### Excerpted records
----------

-- ==== Sys2Proof/Machine/Matrix.lean ====
section
/-! DEFINITION. The matrix engine: MMA, MMAB, MMAT, ACLR, ADRN, their starts and ends, AXFR, and the control of the stream (R156 to R161, R178 to R203, R448, R452 to R456, R519 to R523, R556). -/

namespace Sys2Proof.Machine

/-! ### Tiles (R179) -/

/-- The place of element (i, j) of tile `n` of a share. -/
def Share.tileAt (sh : Share) (n i j : Nat) : PAddr := { store := .acc, unit := sh.core, off := 16384 * nth 0 sh.tiles n + 256 * i + 4 * j }

/-- The word of an element. -/
def State.tileWord (s : State) (sh : Share) (n i j : Nat) : Word := BitVec.ofNat 32 (s.mem.num (sh.tileAt n i j) 4)

/-- The rows and columns of a tile. -/
def tileRange : List Nat := upFrom 0 64

/-! ### Arithmetic (R156 to R159) -/

/-- The sum of a block of products (R156). -/
def blockSum (ps : List FVal) : FVal :=
  let infs := ps.filter (fun p => match p with | .inf _ => true | _ => false)
  if ps.contains .nan || (infs.contains (.inf true) && infs.contains (.inf false)) then .nan
  else match infs with
    | x :: _ => x
    | [] =>
      match topExp ps with
      | none => .fin (ps.all isNegZero) 0 0
      | some emax =>
        let u := emax - 40
        let n := ps.foldl (fun (a : Int) p =>
          match p with
          | .fin neg m e =>
            let q : Nat := if u ≤ e then m * 2 ^ (e - u).toNat else m / 2 ^ (u - e).toNat
            if neg then a - q else a + q
          | _ => a) 0
        .fin (decide (n < 0)) n.natAbs u

/-- A value times a power of two. -/
def scaleBy (x : FVal) (k : Int) : FVal :=
  match x with
  | .fin neg m e => .fin neg m (e + k)
  | y => y

/-- The words that a float instruction adds to an element (R157, R158): one for each block of 16, or under `scales` one for each 32. -/
def floatAdds (as bs : List FVal) (scales : Option (Nat → Nat × Nat)) : List Word :=
  let ps := (as.zip bs).map (fun x => fmulExact x.1 x.2)
  let blocks := (chunks 16 ps.length ps).map blockSum
  match scales with
  | none => blocks.map (fun b => BitVec.ofNat 32 (rne32 b))
  | some sc => (chunks 2 blocks.length blocks).zipIdx.map (fun x =>
      let (sa, sb) := sc x.2
      let sum := faddExact .rne (nth (.fin false 0 0) x.1 0) (nth (.fin false 0 0) x.1 1)
      if sa = 0xFF ∨ sb = 0xFF then BitVec.ofNat 32 (canonNan fmt32)
      else BitVec.ofNat 32 (rne32 (scaleBy sum ((sa : Int) - 127 + ((sb : Int) - 127)))))

/-- The exact sum that an integer instruction adds to an element (R159). -/
def intAdd (as bs : List Int) : Word := BitVec.ofInt 32 ((as.zip bs).foldl (fun a x => a + x.1 * x.2) 0)

/-- The integer value of an I8 or TRN code (R143). -/
def intCode (t x : Nat) : Int := if t = 0x18 then (match x % 4 with | 1 => 1 | 3 => -1 | _ => 0) else signedOf 8 x

/-- The float value of an operand's code. -/
def floatCode (t x : Nat) : FVal := fdecode ((fmtOf t).getD fmt32) x

/-- An element updated by what an instruction adds, and whether the add saturated (R157 to R159). -/
def addTo (int : Bool) (old : Word) (adds : List Word) : Word × Bool :=
  if int then
    let x := old.toInt + (nth 0 adds 0).toInt
    let y := clampInt (intRange 32 true) x
    (BitVec.ofInt 32 y, x != y)
  else (adds.foldl (fun a w => BitVec.ofNat 32 (add32 a.toNat w.toNat)) old, false)

/-! ### Issue (R184, R189, R197, R199, R453, R523) -/

/-- A Q word whose fields are all zero. -/
def noQ : QWord :=
  let h : Hdr := { runEnd := false, noWrite := false, guard := 0 }
  ⟨h, false, 0, Side.none, Side.none, Side.none, 0, 0, 0, false, false, 0⟩

/-- The operation and the fields of a matrix instruction. -/
def matWord (i : Instr) : MatOp × QWord :=
  match formOf i with
  | .q k w => (k, w)
  | _ => (.aclr, noQ)

/-- The tile that a word names (R422). -/
def tileOf (w : QWord) (e : Env) : Nat := if w.tq then (e.s w.tile.toNat).toNat else w.tile.toNat

/-- K of a multiplier instruction (R188). -/
def kOf (w : QWord) : Nat := if w.tb == 0x18 then 128 else kOfType w.ta.toNat

/-- Is the type quantised (R161)? -/
def isQuantT (t : Nat) : Bool := t == 0x13 || t == 0x14 || t == 0x15

/-- The share as an instruction at an address sees it that the stream issues again after a halt: a range that its abandoned command names is still reserved to it (R176, R201). -/
def Share.forRedo (sh : Share) (pc : DWord) : Share :=
  if sh.redo == [] then sh
  else { sh with ranges := sh.ranges.map (fun r =>
    if r.2.st == .releasing && sh.redo.any (fun m => m.pc == pc && m.sides.any (·.names r.1)) then (r.1, { r.2 with st := .reserved }) else r) }

/-- Opens a side of a Q word. -/
def SeqCtx.openSide (x : SeqCtx) (s : State) (d : Side) : Opened :=
  s.openSide x.T (x.sh.forRedo x.pc) d (x.layout d.lay.toNat) (spGet 0 x.sh.seq.h d.num.toNat) (.seq x.t x.j)

/-- The operand of a matrix side: its size is that of its type. -/
def matOperand (v : SideVal) (len table t : Nat) : Operand :=
  let o := v.operand len table false
  match o.r, v.range with
  | none, none => { o with V := linearView len (codeBits t), bits := codeBits t }
  | _, _ => o

/-- Does the ESZ of a side differ from its type's size: for team space always, for a range unless it is 0 (R189)? -/
def eszClash (v : SideVal) (o : Operand) (t : Nat) : Bool := eszBits o.L.esz != codeBits t && !(v.range.isSome && o.L.esz == 0)

/-- Does a range hold 32 × 32 block scales (R192, R199)? -/
def RangeRec.scaled (r : RangeRec) : Bool := fldN r.form 8 3 == 5 && r.form.getLsbD 16

/-- The checks on the operands of a multiplier instruction, in their order (R189, R110, R523). -/
def mulCause (x : SeqCtx) (k : MatOp) (w : QWord) (tile : Nat) (a b : SideVal) : Option Byte :=
  let len := x.sh.scratchLen
  let oa := matOperand a len 3 w.ta.toNat
  let ob := matOperand b len 4 w.tb.toNat
  let fmtBad (v : SideVal) (t : Nat) : Bool := match v.range with | some r => r.fmt != t | none => false
  let unscaled (v : SideVal) : Bool := match v.range with | some r => !r.scaled | none => true
  if fmtBad a w.ta.toNat || fmtBad b w.tb.toNat || decide (x.sh.tiles.length ≤ tile) then some 0x41
  else if eszClash a oa w.ta.toNat || eszClash b ob w.tb.toNat then some 0x20
  else if (oa.accept 3 (kOf w)).cls = 2 || (ob.accept 4 (kOf w)).cls = 2 then some 0x20
  else if k == .mmab && (unscaled a || unscaled b) then some 0x41
  else (a.boundsTest oa x.T none).or (b.boundsTest ob x.T none)

/-- Is the unit of a share free to take one more instruction (R184)? -/
def MatUnit.full (u : MatUnit) : Bool := u.waiting.isSome

/-- Passes an instruction to its unit; a command that a halt had abandoned is then issued again (R201). -/
def SeqCtx.pass (x : SeqCtx) (s : State) (drain : Bool) (m : MatCmd) : Res :=
  let s := s.bumpStamp
  let m := { m with order := s.ctl.stamp }
  .done (s.modShare x.t x.j (fun sh =>
    let sh := { sh with redo := sh.redo.eraseP (fun r => r.pc == x.pc) }
    if drain then { sh with drain := { sh.drain with waiting := some m } } else { sh with mul := { sh.mul with waiting := some m } })) {}

/-- The command of a word with nothing opened. -/
def SeqCtx.cmd (x : SeqCtx) (tile count : Nat) : MatCmd := { instr := x.i, pc := x.pc, tile := tile, count := count, a := none, b := none, z := none, order := 0 }

/-- MMA, MMAB and MMAT (R188, R189, R523). -/
def mulBody (k : MatOp) (w : QWord) (x : SeqCtx) (s : State) : Res :=
  if x.sh.mul.full then .stall s
  else match x.openSide s w.x with
    | .stall s => .stall s
    | .cause s c => recCause x.t s c
    | .ok s a =>
      match x.openSide s w.y with
      | .stall s => .stall s
      | .cause s c => recCause x.t s c
      | .ok s b =>
        let n := tileOf w x.env
        match mulCause x k w n a b with
        | some c => .trap s { cause := c }
        | none => x.pass s false { x.cmd n 1 with a := some a, b := some b }

/-- ACLR (R194, R448). -/
def aclrBody (w : QWord) (x : SeqCtx) (s : State) : Res :=
  if x.sh.mul.full then .stall s
  else
    let t := tileOf w x.env
    let n := w.cnt.toNat + 1
    if x.sh.tiles.length < t + n then .trap s { cause := 0x41 } else x.pass s false (x.cmd t n)

/-- The operand of a drain's destination. -/
def drainOperand (v : SideVal) (len t : Nat) : Operand :=
  let o := v.operand len 5 false
  match o.r, v.range with
  | none, none => { o with ok := o.ok && o.bits == codeBits t }
  | _, _ => o

/-- Is a record destination of a quantised output as R199 asks? -/
def quantRecordOk (o : Operand) : Bool :=
  match o.r with
  | some r => r.skind % 2 == 1 && o.L.modes == [{ ext := 64, tag := 0, rev := false, step := 1 }, { ext := 64, tag := 1, rev := false, step := 1 }] &&
      nth 0 o.L.origin 0 % 32 == 0 && nth 0 o.L.origin 1 % 32 == 0
  | none => false

/-- The checks on one destination of a drain that give cause 0x41, then those that give 0x20, then the bounds (R110, R199, R453). -/
def drainCause41 (v : SideVal) (t : Nat) : Bool := match v.range with | some r => r.fmt != t | none => false
def drainCause20 (o : Operand) (t : Nat) : Bool :=
  (match o.r with | some r => r.fmt != t | none => false) || (o.L.esz != 0 && eszBits o.L.esz != codeBits t)
def drainQuant (v : SideVal) (o : Operand) (t : Nat) : Option Byte :=
  if !isQuantT t then none
  else match v.range with
    | some r => if r.scaled then none else some 0x41
    | none => if quantRecordOk o then none else some 0x20

/-- The address of the scale code of block (a, b) of an output (R166, R199); none where it is not written. -/
def scaleAddr (v : SideVal) (o : Operand) (trans : Bool) (a b : Nat) : Option EngAddr :=
  match o.r, v.range with
  | some r, _ =>
    let i := if trans then 32 * a + 64 * (32 * b) else 32 * b + 64 * (32 * a)
    let co := (o.L.index i).1
    if o.V.inb co then
      let nb0 := ceilDiv (nth 0 r.ext 0) 32
      let nb1 := ceilDiv (nth 0 r.ext 1) 32
      let plane := ((co.zip r.ext).drop 2).reverse.foldl (fun (p : Int) x => if x.2 = 0 then p else p * x.2 + x.1) 0
      let off := (plane * nb1 + nth 0 co 1 / 32) * nb0 + nth 0 co 0 / 32
      some (.glb (r.bscale + BitVec.ofInt 64 off) false)
    else none
  | none, some g => some (.range (g.base + g.bsoff + (if trans then 2 * b + a else 2 * a + b)))
  | none, none => none

/-- The places in global space of some addresses, so far as their pages are resident. -/
def State.glbPlaces (s : State) (T : Team) (sh : Share) (as : List EngAddr) : List PAddr :=
  as.filterMap (fun a => match a with
    | .glb _ _ => (match s.engineFind T sh Need.store 1 a with | .place p => some p | _ => none)
    | _ => none)

/-- The windows' checks on a drain's destination of type `t`: its elements, and the scale codes of a quantised output, which are of one byte (R199, R325). -/
def State.drainMarks (s : State) (T : Team) (sh : Share) (v : SideVal) (o : Operand) (t : Nat) (trans : Bool) : Option Byte :=
  let elems := s.glbPlaces T sh ((((upFrom 0 o.L.size).map (o.L.pos o.V)).filter (·.inb)).map (v.addr o))
  let codes := if isQuantT t then s.glbPlaces T sh ([(0, 0), (0, 1), (1, 0), (1, 1)].filterMap (fun ab => scaleAddr v o trans ab.1 ab.2)) else []
  if (elems ++ codes).any (fun a => (s.marks a).unmapped) then some 0x58
  else if (o.bits != 32 && elems.any s.additive) || codes.any s.additive then some 0x20
  else none

/-- The checks of a drain on all its destinations. -/
def State.drainCause (s : State) (x : SeqCtx) (tile : Nat) (ds : List (SideVal × Nat)) : Option Byte :=
  let os := ds.map (fun d => (d.1, drainOperand d.1 x.sh.scratchLen d.2, d.2))
  let firstOf (f : SideVal × Operand × Nat → Option Byte) : Option Byte := os.foldl (fun a o => a.or (f o)) none
  if decide (x.sh.tiles.length ≤ tile) || ds.any (fun d => drainCause41 d.1 d.2) then some 0x41
  else if os.any (fun o => drainCause20 o.2.1 o.2.2) then some 0x20
  else (firstOf (fun o => drainQuant o.1 o.2.1 o.2.2)).or (
    (firstOf (fun o => if (o.2.1.accept 5 0).cls = 2 then some 0x20 else none)).or (
      (firstOf (fun o => o.1.boundsTest o.2.1 x.T none)).or ((os.zipIdx.map (fun o => s.drainMarks x.T x.sh o.1.1 o.1.2.1 o.1.2.2 (o.2 == 1))).foldl (fun a c => a.or c) none)))

/-- Does a range that a drain writes take cause 0x41: one that is not reserved, or of another format than its output (R453)? -/
def Share.drainRangeBad (sh : Share) (d : Side) (t : Nat) : Bool :=
  d.sel.toNat == 2 && (let r := sh.range d.num.toNat
    r.st != .reserved || r.fmt != t)

/-- What stops a drain with cause 0x41 before anything is read: its tile, its ranges (R198, R453). -/
def SeqCtx.drainEarly (x : SeqCtx) (w : QWord) : Bool :=
  let sh := x.sh.forRedo x.pc
  decide (sh.tiles.length ≤ tileOf w x.env) || sh.drainRangeBad w.x w.ta.toNat || (w.tr && sh.drainRangeBad w.y w.tb.toNat) ||
  (w.z != Side.none && (sh.range w.z.num.toNat).st != .reserved)

/-- ADRN (R197, R453). -/
def adrnBody (w : QWord) (x : SeqCtx) (s : State) : Res :=
  if x.sh.drain.full then .stall s
  else if x.drainEarly w then .trap s { cause := 0x41 }
  else match x.openSide s w.x with
    | .stall s => .stall s
    | .cause s c => recCause x.t s c
    | .ok s d =>
      let rest (s : State) (e : Option SideVal) (z : Option SideVal) : Res :=
        let n := tileOf w x.env
        match s.drainCause x n ((d, w.ta.toNat) :: (e.toList.map (fun v => (v, w.tb.toNat)))) with
        | some c => .trap s { cause := c }
        | none => x.pass s true { x.cmd n 1 with a := some d, b := e, z := z }
      let scales (s : State) (e : Option SideVal) : Res :=
        if w.z == Side.none then rest s e none
        else match x.openSide s w.z with
          | .stall s => .stall s
          | .cause s c => recCause x.t s c
          | .ok s z => rest s e (some z)
      if w.tr then
        match x.openSide s w.y with
        | .stall s => .stall s
        | .cause s c => recCause x.t s c
        | .ok s e => scales s (some e)
      else scales s none

/-- MMA (R188). -/
def execMma (w : QWord) (s : State) : Host.Outcome State Fault Refusal := issueS (.mma w) s (mulBody .mma w)
/-- MMAB (R192). -/
def execMmab (w : QWord) (s : State) : Host.Outcome State Fault Refusal := issueS (.mmab w) s (mulBody .mmab w)
/-- MMAT (R193). -/
def execMmat (w : QWord) (s : State) : Host.Outcome State Fault Refusal := issueS (.mmat w) s (mulBody .mmat w)
/-- ACLR (R194). -/
def execAclr (w : QWord) (s : State) : Host.Outcome State Fault Refusal := issueS (.aclr w) s (aclrBody w)
/-- ADRN (R197). -/
def execAdrn (w : QWord) (s : State) : Host.Outcome State Fault Refusal := issueS (.adrn w) s (adrnBody w)

/-! ### Starts (R184, R185, R190) -/

/-- Does an instruction of the multiplier unit write a tile? -/
def MatCmd.writesTile (m : MatCmd) (n : Nat) : Bool := decide (m.tile ≤ n) && decide (n < m.tile + m.count)

/-- Do two instructions concern one tile? -/
def MatCmd.shares (a b : MatCmd) : Bool := decide (a.tile < b.tile + b.count) && decide (b.tile < a.tile + a.count)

----------

### Brief
Could you restate, word for word, the lines above from the one with "def eszClash (v" to the one with "def RangeRec.scaled (r", both included?

### Answer to this problem
def eszClash (v : SideVal) (o : Operand) (t : Nat) : Bool := eszBits o.L.esz != codeBits t && !(v.range.isSome && o.L.esz == 0)

/-- Does a range hold 32 × 32 block scales (R192, R199)? -/
def RangeRec.scaled (r : RangeRec) : Bool := fldN r.form 8 3 == 5 && r.form.getLsbD 16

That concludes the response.